[Data to examine — start]
-- ==== Sys2Proof/Machine/Punpck.lean ====
section
/-! DEFINITION. PUNPCKH* and PUNPCKL* (48_punpck.md R300 to R305). The low forms read 4 bytes of a memory source, the high forms 8. -/

namespace Sys2Proof.Machine

/-! ## Results -/

/-- Interleaves the high-order elements, the destination's below the source's (R300). -/
def punpckhbw (d s : Qword) : Qword :=
  ofBytes fun k => byteLane (if k % 2 = 0 then d else s) (4 + k / 2)

/-- Interleaves the high-order elements, the destination's below the source's (R301). -/
def punpckhwd (d s : Qword) : Qword :=
  ofWords fun k => wordLane (if k % 2 = 0 then d else s) (2 + k / 2)

/-- Interleaves the high-order elements, the destination's below the source's (R302). -/
def punpckhdq (d s : Qword) : Qword :=
  ofDwords fun k => dwordLane (if k = 0 then d else s) 1

/-- Interleaves the low-order elements, the destination's below the source's (R303). -/
def punpcklbw (d s : Qword) : Qword :=
  ofBytes fun k => byteLane (if k % 2 = 0 then d else s) (k / 2)

/-- Interleaves the low-order elements, the destination's below the source's (R304). -/
def punpcklwd (d s : Qword) : Qword :=
  ofWords fun k => wordLane (if k % 2 = 0 then d else s) (k / 2)

/-- Interleaves the low-order elements, the destination's below the source's (R305). -/
def punpckldq (d s : Qword) : Qword :=
  ofDwords fun k => dwordLane (if k = 0 then d else s) 0

/-! ## Meanings -/

/-- PUNPCKHBW mm, mm/m64 (R300). -/
def execPunpckhbw (dst : MReg) (src : MmSrc) (s : State) : Out :=
  mmxRun (.punpckhbw dst src) dst src 8 punpckhbw s

/-- PUNPCKHWD mm, mm/m64 (R301). -/
def execPunpckhwd (dst : MReg) (src : MmSrc) (s : State) : Out :=
  mmxRun (.punpckhwd dst src) dst src 8 punpckhwd s

/-- PUNPCKHDQ mm, mm/m64 (R302). -/
def execPunpckhdq (dst : MReg) (src : MmSrc) (s : State) : Out :=
  mmxRun (.punpckhdq dst src) dst src 8 punpckhdq s

/-- PUNPCKLBW mm, mm/m32 (R303). -/
def execPunpcklbw (dst : MReg) (src : MmSrc) (s : State) : Out :=
  mmxRun (.punpcklbw dst src) dst src 4 punpcklbw s

/-- PUNPCKLWD mm, mm/m32 (R304). -/
def execPunpcklwd (dst : MReg) (src : MmSrc) (s : State) : Out :=
  mmxRun (.punpcklwd dst src) dst src 4 punpcklwd s

/-- PUNPCKLDQ mm, mm/m32 (R305). -/
def execPunpckldq (dst : MReg) (src : MmSrc) (s : State) : Out :=
  mmxRun (.punpckldq dst src) dst src 4 punpckldq s

end Sys2Proof.Machine
end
[Data to examine — finish]
## Task item
Copy all the records above exactly, missing none.

## Written solution
-- ==== Sys2Proof/Machine/Punpck.lean ====
section
/-! DEFINITION. PUNPCKH* and PUNPCKL* (48_punpck.md R300 to R305). The low forms read 4 bytes of a memory source, the high forms 8. -/

namespace Sys2Proof.Machine

/-! ## Results -/

/-- Interleaves the high-order elements, the destination's below the source's (R300). -/
def punpckhbw (d s : Qword) : Qword :=
  ofBytes fun k => byteLane (if k % 2 = 0 then d else s) (4 + k / 2)

/-- Interleaves the high-order elements, the destination's below the source's (R301). -/
def punpckhwd (d s : Qword) : Qword :=
  ofWords fun k => wordLane (if k % 2 = 0 then d else s) (2 + k / 2)

/-- Interleaves the high-order elements, the destination's below the source's (R302). -/
def punpckhdq (d s : Qword) : Qword :=
  ofDwords fun k => dwordLane (if k = 0 then d else s) 1

/-- Interleaves the low-order elements, the destination's below the source's (R303). -/
def punpcklbw (d s : Qword) : Qword :=
  ofBytes fun k => byteLane (if k % 2 = 0 then d else s) (k / 2)

/-- Interleaves the low-order elements, the destination's below the source's (R304). -/
def punpcklwd (d s : Qword) : Qword :=
  ofWords fun k => wordLane (if k % 2 = 0 then d else s) (k / 2)

/-- Interleaves the low-order elements, the destination's below the source's (R305). -/
def punpckldq (d s : Qword) : Qword :=
  ofDwords fun k => dwordLane (if k = 0 then d else s) 0

/-! ## Meanings -/

/-- PUNPCKHBW mm, mm/m64 (R300). -/
def execPunpckhbw (dst : MReg) (src : MmSrc) (s : State) : Out :=
  mmxRun (.punpckhbw dst src) dst src 8 punpckhbw s

/-- PUNPCKHWD mm, mm/m64 (R301). -/
def execPunpckhwd (dst : MReg) (src : MmSrc) (s : State) : Out :=
  mmxRun (.punpckhwd dst src) dst src 8 punpckhwd s

/-- PUNPCKHDQ mm, mm/m64 (R302). -/
def execPunpckhdq (dst : MReg) (src : MmSrc) (s : State) : Out :=
  mmxRun (.punpckhdq dst src) dst src 8 punpckhdq s

/-- PUNPCKLBW mm, mm/m32 (R303). -/
def execPunpcklbw (dst : MReg) (src : MmSrc) (s : State) : Out :=
  mmxRun (.punpcklbw dst src) dst src 4 punpcklbw s

/-- PUNPCKLWD mm, mm/m32 (R304). -/
def execPunpcklwd (dst : MReg) (src : MmSrc) (s : State) : Out :=
  mmxRun (.punpcklwd dst src) dst src 4 punpcklwd s

/-- PUNPCKLDQ mm, mm/m32 (R305). -/
def execPunpckldq (dst : MReg) (src : MmSrc) (s : State) : Out :=
  mmxRun (.punpckldq dst src) dst src 4 punpckldq s

end Sys2Proof.Machine
end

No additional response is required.